◆ ASSIGNMENT:
Reproduce precisely the lines of the listing below, starting with the line that contains "(natLe (tLen b)" and stopping after the line that contains "(tType b = 4 → tLen"; include nothing else.

◆ LISTED ENTRIES:
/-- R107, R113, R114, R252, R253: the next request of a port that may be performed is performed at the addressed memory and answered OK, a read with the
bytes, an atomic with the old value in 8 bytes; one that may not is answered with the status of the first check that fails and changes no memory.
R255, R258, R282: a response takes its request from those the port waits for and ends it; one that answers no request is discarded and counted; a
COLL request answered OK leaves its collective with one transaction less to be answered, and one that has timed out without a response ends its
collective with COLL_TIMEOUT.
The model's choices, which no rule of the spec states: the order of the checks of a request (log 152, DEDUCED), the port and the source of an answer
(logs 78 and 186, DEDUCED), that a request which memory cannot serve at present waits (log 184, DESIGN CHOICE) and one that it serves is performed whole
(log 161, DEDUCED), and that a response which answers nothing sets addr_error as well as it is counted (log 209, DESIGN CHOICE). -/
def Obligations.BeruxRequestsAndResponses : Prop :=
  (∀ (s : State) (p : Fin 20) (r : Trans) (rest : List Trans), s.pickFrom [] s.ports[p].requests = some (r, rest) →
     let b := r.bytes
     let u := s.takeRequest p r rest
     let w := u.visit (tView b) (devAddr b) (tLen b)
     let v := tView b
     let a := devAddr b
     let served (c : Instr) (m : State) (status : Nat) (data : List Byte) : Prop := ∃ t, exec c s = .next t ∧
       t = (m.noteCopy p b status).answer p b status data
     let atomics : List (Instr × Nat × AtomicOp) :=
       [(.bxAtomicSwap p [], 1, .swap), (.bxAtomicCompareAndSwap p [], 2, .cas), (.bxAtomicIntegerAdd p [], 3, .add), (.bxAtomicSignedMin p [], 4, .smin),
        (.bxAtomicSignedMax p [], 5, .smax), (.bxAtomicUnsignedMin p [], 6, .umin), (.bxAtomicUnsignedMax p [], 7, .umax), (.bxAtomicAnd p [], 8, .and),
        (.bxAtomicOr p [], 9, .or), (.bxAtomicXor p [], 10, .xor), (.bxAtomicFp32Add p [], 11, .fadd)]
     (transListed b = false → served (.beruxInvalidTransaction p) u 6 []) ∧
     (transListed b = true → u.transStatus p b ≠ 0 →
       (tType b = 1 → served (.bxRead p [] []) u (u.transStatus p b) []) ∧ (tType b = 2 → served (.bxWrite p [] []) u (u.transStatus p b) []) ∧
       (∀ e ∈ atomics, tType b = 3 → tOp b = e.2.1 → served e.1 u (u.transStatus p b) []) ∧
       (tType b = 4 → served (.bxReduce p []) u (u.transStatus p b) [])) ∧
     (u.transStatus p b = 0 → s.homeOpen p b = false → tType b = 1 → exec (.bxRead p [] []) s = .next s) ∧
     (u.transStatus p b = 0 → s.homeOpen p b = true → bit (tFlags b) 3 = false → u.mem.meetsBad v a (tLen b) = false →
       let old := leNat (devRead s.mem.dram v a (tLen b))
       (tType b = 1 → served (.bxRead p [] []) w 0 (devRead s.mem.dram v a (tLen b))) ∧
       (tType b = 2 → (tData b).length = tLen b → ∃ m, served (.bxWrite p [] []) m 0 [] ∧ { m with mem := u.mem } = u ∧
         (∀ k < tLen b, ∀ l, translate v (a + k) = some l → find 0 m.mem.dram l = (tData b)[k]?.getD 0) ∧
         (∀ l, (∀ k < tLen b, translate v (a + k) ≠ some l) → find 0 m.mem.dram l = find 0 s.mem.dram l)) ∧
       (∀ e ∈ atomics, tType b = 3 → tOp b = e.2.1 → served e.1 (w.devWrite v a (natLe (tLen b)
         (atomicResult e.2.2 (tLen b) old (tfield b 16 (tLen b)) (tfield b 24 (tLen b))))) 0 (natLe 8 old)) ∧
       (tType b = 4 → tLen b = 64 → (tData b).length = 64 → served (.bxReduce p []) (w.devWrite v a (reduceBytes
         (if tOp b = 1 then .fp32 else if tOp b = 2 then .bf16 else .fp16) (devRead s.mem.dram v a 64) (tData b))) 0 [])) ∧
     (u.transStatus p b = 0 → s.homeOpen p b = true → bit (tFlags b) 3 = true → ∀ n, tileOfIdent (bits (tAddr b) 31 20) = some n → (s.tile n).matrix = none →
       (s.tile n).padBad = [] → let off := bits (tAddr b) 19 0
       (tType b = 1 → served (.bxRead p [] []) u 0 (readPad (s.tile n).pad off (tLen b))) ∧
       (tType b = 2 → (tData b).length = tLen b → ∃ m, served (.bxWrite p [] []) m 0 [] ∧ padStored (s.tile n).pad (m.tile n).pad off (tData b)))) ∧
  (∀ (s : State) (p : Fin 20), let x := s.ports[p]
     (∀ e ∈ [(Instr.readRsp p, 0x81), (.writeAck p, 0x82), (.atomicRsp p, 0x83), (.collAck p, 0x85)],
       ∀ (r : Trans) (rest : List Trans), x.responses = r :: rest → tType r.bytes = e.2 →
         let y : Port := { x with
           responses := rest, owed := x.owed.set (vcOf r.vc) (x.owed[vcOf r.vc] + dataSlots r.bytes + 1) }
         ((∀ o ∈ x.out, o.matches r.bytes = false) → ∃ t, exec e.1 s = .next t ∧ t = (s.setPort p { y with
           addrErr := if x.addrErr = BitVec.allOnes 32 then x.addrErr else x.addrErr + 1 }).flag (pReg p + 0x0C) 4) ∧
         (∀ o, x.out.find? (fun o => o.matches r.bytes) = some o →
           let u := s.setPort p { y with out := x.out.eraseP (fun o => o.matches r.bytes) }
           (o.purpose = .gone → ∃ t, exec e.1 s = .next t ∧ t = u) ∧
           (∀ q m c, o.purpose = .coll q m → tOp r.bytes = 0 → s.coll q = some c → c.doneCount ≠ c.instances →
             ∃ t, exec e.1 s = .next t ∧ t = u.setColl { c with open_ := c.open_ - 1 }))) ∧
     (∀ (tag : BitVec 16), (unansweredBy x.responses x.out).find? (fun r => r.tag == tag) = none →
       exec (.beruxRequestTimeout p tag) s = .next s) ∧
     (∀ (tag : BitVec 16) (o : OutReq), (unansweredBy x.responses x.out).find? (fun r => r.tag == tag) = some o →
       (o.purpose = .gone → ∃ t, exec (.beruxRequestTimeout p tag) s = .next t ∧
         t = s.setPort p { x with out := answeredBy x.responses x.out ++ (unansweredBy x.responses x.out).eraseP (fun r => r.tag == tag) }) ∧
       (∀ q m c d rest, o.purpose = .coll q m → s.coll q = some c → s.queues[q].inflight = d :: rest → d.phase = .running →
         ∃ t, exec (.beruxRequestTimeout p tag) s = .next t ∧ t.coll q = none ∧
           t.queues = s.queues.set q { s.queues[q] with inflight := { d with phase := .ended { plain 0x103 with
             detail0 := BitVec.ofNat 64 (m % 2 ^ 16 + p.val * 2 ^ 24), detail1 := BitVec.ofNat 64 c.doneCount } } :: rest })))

◆ SOLUTION TO THIS EXERCISE:
       (∀ e ∈ atomics, tType b = 3 → tOp b = e.2.1 → served e.1 (w.devWrite v a (natLe (tLen b)
         (atomicResult e.2.2 (tLen b) old (tfield b 16 (tLen b)) (tfield b 24 (tLen b))))) 0 (natLe 8 old)) ∧
       (tType b = 4 → tLen b = 64 → (tData b).length = 64 → served (.bxReduce p []) (w.devWrite v a (reduceBytes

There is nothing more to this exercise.